▽

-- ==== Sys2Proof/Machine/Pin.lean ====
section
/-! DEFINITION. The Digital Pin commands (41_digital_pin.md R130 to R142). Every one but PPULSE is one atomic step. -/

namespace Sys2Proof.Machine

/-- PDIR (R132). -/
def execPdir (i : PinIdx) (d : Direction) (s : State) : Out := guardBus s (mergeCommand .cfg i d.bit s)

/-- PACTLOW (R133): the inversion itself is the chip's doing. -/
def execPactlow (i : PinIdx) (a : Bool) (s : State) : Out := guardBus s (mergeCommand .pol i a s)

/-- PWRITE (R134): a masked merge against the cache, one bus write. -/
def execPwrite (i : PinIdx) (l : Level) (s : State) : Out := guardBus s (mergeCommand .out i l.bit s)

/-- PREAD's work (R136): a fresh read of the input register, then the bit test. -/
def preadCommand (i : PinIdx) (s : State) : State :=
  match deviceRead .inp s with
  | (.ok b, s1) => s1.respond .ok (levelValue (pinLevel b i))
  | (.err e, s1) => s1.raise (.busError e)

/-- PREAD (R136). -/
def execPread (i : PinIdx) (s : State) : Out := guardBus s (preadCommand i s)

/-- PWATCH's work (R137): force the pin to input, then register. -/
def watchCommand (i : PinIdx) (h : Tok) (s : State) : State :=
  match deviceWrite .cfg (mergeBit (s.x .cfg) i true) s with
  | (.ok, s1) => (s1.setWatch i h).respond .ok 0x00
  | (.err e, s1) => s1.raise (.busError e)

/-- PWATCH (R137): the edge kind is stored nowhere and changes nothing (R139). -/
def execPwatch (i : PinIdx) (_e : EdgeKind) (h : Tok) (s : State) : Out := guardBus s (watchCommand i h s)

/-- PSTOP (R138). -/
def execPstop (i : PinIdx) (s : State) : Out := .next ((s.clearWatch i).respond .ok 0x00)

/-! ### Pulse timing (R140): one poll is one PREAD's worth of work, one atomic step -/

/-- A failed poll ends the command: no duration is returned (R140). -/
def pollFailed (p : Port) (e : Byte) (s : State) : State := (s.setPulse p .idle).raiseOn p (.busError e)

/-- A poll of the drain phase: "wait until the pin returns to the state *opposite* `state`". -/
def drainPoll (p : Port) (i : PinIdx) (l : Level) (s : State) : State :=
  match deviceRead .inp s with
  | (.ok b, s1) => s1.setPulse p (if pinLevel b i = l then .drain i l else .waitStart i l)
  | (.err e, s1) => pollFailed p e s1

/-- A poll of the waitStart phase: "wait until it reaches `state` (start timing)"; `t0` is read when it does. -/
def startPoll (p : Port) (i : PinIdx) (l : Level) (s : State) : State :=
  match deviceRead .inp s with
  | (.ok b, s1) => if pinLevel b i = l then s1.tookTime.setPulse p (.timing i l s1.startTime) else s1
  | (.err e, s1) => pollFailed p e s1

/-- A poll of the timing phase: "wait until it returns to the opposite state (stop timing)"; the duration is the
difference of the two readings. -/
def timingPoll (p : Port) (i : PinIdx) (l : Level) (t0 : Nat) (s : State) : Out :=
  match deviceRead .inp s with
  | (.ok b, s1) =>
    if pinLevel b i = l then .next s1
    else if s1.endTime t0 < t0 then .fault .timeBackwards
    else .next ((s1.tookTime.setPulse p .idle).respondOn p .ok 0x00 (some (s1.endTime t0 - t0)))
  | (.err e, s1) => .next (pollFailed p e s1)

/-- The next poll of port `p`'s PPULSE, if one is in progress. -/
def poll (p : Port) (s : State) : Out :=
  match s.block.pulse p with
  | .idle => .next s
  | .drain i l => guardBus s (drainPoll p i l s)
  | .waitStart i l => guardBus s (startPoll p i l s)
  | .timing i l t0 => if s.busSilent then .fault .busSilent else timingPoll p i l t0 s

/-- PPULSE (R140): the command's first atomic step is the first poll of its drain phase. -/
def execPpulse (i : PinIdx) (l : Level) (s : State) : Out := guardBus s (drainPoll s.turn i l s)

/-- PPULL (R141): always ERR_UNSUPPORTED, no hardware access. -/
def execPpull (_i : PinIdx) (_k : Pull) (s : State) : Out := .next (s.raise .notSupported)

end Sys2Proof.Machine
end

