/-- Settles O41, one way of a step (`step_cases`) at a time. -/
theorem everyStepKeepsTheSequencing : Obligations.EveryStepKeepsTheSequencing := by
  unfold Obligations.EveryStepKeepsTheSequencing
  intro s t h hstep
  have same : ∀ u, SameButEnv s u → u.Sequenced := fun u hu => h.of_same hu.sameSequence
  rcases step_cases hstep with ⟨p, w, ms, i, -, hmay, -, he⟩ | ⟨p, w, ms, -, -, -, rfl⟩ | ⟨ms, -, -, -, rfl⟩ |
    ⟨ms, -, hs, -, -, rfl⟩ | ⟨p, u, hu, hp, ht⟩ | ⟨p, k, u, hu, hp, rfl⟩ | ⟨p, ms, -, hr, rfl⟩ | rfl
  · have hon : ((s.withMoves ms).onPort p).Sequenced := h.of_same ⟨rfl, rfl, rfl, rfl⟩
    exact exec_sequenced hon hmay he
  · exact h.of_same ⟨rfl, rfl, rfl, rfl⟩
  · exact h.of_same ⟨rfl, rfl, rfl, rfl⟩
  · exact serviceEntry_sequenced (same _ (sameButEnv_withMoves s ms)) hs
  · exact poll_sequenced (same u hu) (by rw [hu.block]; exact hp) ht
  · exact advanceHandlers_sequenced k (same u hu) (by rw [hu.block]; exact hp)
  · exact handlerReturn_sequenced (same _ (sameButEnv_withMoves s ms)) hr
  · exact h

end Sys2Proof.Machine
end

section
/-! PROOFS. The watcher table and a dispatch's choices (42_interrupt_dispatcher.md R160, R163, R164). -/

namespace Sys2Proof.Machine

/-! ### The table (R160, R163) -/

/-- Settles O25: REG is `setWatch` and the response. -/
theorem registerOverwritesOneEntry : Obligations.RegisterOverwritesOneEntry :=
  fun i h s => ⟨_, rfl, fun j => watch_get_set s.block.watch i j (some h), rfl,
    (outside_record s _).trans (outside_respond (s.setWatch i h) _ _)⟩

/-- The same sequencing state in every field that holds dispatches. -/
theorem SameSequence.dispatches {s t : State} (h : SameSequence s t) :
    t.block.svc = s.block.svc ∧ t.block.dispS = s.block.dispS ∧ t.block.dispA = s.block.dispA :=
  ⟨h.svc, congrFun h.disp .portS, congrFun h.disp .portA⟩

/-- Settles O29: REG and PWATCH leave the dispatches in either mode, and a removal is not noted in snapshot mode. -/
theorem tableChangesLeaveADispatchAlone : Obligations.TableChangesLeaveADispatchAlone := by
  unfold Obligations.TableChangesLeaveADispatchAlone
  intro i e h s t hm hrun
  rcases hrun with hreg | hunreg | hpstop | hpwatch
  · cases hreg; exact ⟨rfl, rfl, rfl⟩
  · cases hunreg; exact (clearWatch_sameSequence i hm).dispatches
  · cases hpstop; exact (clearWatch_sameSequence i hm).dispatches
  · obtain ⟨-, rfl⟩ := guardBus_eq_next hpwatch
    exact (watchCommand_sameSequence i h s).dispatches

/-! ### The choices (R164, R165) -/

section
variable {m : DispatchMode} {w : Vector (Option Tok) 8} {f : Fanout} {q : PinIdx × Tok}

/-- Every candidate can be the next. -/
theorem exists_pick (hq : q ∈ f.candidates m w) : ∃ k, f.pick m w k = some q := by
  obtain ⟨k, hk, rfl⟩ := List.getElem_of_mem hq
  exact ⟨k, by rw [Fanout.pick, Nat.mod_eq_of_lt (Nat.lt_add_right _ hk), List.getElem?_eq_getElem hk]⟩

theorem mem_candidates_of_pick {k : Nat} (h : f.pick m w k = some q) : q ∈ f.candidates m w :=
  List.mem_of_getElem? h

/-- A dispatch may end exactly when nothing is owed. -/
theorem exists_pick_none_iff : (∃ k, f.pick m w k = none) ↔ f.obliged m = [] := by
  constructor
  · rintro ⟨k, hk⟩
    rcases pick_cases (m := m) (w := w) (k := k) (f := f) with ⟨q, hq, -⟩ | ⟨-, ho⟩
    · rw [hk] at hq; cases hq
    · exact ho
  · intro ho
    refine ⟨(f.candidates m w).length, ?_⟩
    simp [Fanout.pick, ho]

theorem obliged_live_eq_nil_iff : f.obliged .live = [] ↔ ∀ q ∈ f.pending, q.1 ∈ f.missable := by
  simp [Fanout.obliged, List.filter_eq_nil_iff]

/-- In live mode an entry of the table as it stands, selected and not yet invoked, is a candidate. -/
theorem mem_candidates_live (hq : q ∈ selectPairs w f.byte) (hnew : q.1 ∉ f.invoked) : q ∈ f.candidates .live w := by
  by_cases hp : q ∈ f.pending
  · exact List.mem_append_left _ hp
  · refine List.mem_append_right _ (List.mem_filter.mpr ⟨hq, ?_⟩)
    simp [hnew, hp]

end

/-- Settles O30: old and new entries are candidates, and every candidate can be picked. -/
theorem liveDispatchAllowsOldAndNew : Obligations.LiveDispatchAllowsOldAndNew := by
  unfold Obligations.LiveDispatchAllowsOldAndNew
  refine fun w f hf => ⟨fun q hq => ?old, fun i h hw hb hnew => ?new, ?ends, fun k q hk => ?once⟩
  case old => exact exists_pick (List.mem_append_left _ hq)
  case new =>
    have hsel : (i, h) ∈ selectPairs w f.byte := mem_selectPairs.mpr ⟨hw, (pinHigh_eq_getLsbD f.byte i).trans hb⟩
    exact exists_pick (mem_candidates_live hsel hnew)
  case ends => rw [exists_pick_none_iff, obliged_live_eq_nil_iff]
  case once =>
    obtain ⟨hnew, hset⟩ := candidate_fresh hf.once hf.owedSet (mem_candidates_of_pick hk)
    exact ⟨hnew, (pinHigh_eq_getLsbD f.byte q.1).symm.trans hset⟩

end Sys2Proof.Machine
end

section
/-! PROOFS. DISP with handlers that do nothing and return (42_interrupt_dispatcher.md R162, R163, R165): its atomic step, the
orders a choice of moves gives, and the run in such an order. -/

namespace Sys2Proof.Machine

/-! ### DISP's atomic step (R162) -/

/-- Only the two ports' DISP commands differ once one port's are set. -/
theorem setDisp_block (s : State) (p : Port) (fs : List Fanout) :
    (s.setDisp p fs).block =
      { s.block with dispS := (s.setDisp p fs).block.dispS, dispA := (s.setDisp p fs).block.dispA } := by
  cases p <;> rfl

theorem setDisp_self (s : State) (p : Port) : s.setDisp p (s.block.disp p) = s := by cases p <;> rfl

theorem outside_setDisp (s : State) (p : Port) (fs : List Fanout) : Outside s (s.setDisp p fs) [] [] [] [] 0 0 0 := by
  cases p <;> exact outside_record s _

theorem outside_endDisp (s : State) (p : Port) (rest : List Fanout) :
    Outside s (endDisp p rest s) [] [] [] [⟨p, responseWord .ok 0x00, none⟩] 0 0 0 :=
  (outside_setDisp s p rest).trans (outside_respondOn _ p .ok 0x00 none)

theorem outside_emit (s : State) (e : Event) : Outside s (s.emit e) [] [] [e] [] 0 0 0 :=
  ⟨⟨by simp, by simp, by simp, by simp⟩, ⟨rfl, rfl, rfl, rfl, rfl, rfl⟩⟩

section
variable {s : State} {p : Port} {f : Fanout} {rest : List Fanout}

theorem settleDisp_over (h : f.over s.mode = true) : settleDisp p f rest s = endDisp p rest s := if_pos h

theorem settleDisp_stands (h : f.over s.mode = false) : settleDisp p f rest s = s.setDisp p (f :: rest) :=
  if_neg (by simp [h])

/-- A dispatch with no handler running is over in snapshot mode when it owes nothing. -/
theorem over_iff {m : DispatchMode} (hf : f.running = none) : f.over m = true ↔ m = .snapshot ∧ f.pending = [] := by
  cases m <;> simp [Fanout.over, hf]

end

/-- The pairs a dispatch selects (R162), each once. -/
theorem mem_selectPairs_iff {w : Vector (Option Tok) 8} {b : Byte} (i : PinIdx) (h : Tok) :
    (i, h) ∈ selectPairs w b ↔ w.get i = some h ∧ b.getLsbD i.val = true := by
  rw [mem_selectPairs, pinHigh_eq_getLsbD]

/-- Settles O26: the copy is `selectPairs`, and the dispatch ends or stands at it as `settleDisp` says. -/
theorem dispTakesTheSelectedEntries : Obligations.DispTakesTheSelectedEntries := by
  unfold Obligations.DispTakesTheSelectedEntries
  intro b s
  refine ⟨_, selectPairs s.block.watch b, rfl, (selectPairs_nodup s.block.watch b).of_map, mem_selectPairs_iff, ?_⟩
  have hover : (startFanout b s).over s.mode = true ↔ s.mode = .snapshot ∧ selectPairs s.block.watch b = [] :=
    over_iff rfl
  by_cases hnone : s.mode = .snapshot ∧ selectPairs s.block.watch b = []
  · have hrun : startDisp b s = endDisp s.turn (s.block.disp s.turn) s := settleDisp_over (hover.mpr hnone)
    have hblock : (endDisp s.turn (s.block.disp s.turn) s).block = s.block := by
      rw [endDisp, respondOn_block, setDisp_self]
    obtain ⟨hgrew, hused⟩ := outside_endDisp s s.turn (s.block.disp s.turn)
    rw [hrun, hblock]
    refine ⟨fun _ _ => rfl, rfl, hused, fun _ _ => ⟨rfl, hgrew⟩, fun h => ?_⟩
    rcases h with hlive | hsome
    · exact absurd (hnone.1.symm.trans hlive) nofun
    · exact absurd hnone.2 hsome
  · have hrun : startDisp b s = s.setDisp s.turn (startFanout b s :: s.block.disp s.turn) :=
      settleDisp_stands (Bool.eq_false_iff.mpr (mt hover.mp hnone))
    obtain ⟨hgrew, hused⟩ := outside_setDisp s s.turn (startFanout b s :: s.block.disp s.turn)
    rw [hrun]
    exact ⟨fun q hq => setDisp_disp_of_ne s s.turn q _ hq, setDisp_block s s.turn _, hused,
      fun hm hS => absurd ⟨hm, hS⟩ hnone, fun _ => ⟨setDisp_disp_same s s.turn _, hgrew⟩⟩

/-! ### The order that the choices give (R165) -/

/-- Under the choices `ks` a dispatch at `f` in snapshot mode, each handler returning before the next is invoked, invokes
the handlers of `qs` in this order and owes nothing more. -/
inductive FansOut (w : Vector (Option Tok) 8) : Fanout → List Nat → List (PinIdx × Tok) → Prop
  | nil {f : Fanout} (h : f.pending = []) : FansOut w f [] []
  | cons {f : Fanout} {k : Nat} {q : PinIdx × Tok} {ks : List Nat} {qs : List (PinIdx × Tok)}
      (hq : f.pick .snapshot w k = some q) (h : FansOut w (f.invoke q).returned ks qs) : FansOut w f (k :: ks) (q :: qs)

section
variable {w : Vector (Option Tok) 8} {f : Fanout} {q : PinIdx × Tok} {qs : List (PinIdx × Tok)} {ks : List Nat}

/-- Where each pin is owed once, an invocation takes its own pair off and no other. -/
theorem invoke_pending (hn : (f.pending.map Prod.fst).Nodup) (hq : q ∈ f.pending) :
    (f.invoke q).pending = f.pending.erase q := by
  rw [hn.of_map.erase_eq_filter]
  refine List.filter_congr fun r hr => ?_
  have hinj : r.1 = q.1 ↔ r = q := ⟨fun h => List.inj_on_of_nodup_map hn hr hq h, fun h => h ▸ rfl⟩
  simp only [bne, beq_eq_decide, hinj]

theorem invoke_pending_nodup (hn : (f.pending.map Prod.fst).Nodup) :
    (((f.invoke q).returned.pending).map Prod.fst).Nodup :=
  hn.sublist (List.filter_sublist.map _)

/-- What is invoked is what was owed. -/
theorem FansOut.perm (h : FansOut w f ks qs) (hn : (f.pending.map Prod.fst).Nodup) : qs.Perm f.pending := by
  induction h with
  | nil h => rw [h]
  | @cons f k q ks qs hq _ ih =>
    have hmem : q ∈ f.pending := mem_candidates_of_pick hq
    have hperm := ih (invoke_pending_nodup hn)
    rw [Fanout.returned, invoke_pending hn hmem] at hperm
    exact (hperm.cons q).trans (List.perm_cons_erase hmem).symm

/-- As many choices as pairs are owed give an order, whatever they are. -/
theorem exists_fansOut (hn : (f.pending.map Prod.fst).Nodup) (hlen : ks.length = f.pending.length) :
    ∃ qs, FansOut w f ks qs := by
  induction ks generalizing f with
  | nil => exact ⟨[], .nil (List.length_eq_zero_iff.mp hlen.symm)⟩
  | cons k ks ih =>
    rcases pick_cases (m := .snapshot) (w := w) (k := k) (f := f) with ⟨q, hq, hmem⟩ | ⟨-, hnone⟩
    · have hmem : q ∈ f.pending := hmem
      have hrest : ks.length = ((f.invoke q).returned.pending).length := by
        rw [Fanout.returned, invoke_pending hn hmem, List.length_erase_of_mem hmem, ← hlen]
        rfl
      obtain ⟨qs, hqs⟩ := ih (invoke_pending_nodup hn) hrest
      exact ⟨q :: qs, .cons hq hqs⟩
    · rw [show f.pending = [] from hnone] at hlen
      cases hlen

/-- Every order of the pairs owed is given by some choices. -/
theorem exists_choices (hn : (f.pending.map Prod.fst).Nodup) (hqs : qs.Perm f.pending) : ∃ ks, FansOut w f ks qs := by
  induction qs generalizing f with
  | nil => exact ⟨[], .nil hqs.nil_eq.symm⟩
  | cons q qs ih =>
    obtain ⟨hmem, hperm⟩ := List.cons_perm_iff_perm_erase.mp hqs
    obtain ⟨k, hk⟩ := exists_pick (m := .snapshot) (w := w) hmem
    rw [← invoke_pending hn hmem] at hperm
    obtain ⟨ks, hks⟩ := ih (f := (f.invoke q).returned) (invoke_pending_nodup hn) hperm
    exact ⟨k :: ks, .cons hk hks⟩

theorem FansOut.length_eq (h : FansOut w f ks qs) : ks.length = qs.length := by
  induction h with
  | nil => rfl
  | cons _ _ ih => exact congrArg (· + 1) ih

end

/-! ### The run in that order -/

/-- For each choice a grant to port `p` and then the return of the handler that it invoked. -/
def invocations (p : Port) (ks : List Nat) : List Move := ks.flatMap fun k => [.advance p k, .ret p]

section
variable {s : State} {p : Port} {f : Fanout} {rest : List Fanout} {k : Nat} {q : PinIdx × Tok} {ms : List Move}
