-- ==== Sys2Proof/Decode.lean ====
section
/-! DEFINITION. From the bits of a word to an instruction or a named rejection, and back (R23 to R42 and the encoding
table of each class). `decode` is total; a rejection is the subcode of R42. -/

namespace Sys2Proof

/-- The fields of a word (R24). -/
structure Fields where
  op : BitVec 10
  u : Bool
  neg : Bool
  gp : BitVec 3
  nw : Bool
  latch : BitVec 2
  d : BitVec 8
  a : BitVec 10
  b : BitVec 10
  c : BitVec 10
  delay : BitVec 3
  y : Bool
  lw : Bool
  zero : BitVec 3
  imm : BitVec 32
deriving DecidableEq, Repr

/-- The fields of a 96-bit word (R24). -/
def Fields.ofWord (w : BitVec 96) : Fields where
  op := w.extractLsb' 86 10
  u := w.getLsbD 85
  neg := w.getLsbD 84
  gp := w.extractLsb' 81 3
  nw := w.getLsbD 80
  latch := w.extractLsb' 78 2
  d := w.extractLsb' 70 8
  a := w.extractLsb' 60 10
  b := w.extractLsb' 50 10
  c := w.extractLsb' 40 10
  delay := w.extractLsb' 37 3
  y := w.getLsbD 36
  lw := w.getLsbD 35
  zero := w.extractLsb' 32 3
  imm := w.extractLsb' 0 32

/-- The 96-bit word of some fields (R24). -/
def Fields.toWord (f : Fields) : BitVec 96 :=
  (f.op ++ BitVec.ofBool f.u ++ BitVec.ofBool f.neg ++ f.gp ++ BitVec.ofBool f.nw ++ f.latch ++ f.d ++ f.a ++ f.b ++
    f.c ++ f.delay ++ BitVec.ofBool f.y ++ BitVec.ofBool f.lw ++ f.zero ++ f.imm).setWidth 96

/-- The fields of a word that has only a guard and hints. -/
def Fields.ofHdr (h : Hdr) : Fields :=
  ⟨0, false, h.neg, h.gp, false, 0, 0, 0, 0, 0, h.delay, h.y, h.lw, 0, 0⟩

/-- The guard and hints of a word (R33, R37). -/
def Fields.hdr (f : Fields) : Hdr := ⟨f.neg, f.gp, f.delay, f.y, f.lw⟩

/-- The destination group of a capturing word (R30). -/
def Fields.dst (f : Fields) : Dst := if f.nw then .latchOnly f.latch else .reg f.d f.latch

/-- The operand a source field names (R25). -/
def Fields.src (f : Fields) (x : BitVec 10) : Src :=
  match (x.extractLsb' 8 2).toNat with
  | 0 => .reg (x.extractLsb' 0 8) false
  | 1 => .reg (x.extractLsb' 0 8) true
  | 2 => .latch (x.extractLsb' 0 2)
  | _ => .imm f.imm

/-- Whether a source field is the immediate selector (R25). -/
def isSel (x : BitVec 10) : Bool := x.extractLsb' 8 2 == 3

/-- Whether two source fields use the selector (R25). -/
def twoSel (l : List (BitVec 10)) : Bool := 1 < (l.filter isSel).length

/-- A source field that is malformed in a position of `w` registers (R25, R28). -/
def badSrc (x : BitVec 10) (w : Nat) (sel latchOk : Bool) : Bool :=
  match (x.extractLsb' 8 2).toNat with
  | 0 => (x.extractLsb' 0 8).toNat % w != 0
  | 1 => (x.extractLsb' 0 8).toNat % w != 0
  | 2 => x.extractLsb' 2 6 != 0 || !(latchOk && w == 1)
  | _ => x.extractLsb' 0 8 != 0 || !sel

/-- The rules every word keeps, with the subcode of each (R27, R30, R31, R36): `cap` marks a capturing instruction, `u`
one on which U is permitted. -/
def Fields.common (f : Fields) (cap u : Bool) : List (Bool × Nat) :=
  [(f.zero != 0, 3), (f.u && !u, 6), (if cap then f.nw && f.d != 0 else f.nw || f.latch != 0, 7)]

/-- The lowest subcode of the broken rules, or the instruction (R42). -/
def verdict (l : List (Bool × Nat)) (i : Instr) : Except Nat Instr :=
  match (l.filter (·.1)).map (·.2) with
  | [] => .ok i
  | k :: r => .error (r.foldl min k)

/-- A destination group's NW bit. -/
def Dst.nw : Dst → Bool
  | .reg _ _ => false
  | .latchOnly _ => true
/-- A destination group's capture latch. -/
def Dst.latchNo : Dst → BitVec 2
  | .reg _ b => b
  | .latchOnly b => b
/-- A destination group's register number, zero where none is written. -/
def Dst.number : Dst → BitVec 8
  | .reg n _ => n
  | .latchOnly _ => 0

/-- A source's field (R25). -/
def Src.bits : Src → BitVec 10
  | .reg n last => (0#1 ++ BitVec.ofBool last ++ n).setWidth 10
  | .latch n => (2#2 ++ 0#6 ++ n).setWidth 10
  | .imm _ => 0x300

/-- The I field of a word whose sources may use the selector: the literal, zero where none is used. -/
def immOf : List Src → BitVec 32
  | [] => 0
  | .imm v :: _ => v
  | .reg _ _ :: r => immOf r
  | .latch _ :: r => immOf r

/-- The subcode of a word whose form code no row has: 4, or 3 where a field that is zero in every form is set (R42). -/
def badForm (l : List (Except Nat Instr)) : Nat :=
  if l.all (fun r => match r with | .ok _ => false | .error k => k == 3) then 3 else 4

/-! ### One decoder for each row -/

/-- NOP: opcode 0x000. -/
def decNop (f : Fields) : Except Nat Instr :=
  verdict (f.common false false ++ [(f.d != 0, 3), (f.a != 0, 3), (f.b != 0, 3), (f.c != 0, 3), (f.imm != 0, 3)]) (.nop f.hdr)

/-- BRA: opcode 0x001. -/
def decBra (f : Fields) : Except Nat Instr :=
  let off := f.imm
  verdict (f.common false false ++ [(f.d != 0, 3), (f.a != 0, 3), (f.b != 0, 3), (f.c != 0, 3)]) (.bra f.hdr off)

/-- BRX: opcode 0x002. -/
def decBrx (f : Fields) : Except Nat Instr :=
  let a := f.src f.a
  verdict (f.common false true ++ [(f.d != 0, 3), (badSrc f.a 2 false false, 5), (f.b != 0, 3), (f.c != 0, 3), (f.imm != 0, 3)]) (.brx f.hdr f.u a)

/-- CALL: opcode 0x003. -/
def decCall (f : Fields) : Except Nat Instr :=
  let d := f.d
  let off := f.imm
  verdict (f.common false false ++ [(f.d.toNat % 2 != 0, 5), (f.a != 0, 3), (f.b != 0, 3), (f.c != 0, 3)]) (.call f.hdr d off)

△

Problem details
Both end lines included, restate word for word the lines above from the line with "b := w.extractLsb' 50 10" to the line with "def Fields.common (f", and nothing else.

Completed exercise
  b := w.extractLsb' 50 10
  c := w.extractLsb' 40 10
  delay := w.extractLsb' 37 3
  y := w.getLsbD 36
  lw := w.getLsbD 35
  zero := w.extractLsb' 32 3
  imm := w.extractLsb' 0 32

/-- The 96-bit word of some fields (R24). -/
def Fields.toWord (f : Fields) : BitVec 96 :=
  (f.op ++ BitVec.ofBool f.u ++ BitVec.ofBool f.neg ++ f.gp ++ BitVec.ofBool f.nw ++ f.latch ++ f.d ++ f.a ++ f.b ++
    f.c ++ f.delay ++ BitVec.ofBool f.y ++ BitVec.ofBool f.lw ++ f.zero ++ f.imm).setWidth 96

/-- The fields of a word that has only a guard and hints. -/
def Fields.ofHdr (h : Hdr) : Fields :=
  ⟨0, false, h.neg, h.gp, false, 0, 0, 0, 0, 0, h.delay, h.y, h.lw, 0, 0⟩

/-- The guard and hints of a word (R33, R37). -/
def Fields.hdr (f : Fields) : Hdr := ⟨f.neg, f.gp, f.delay, f.y, f.lw⟩

/-- The destination group of a capturing word (R30). -/
def Fields.dst (f : Fields) : Dst := if f.nw then .latchOnly f.latch else .reg f.d f.latch

/-- The operand a source field names (R25). -/
def Fields.src (f : Fields) (x : BitVec 10) : Src :=
  match (x.extractLsb' 8 2).toNat with
  | 0 => .reg (x.extractLsb' 0 8) false
  | 1 => .reg (x.extractLsb' 0 8) true
  | 2 => .latch (x.extractLsb' 0 2)
  | _ => .imm f.imm

/-- Whether a source field is the immediate selector (R25). -/
def isSel (x : BitVec 10) : Bool := x.extractLsb' 8 2 == 3

/-- Whether two source fields use the selector (R25). -/
def twoSel (l : List (BitVec 10)) : Bool := 1 < (l.filter isSel).length

/-- A source field that is malformed in a position of `w` registers (R25, R28). -/
def badSrc (x : BitVec 10) (w : Nat) (sel latchOk : Bool) : Bool :=
  match (x.extractLsb' 8 2).toNat with
  | 0 => (x.extractLsb' 0 8).toNat % w != 0
  | 1 => (x.extractLsb' 0 8).toNat % w != 0
  | 2 => x.extractLsb' 2 6 != 0 || !(latchOk && w == 1)
  | _ => x.extractLsb' 0 8 != 0 || !sel

/-- The rules every word keeps, with the subcode of each (R27, R30, R31, R36): `cap` marks a capturing instruction, `u`
one on which U is permitted. -/
def Fields.common (f : Fields) (cap u : Bool) : List (Bool × Nat) :=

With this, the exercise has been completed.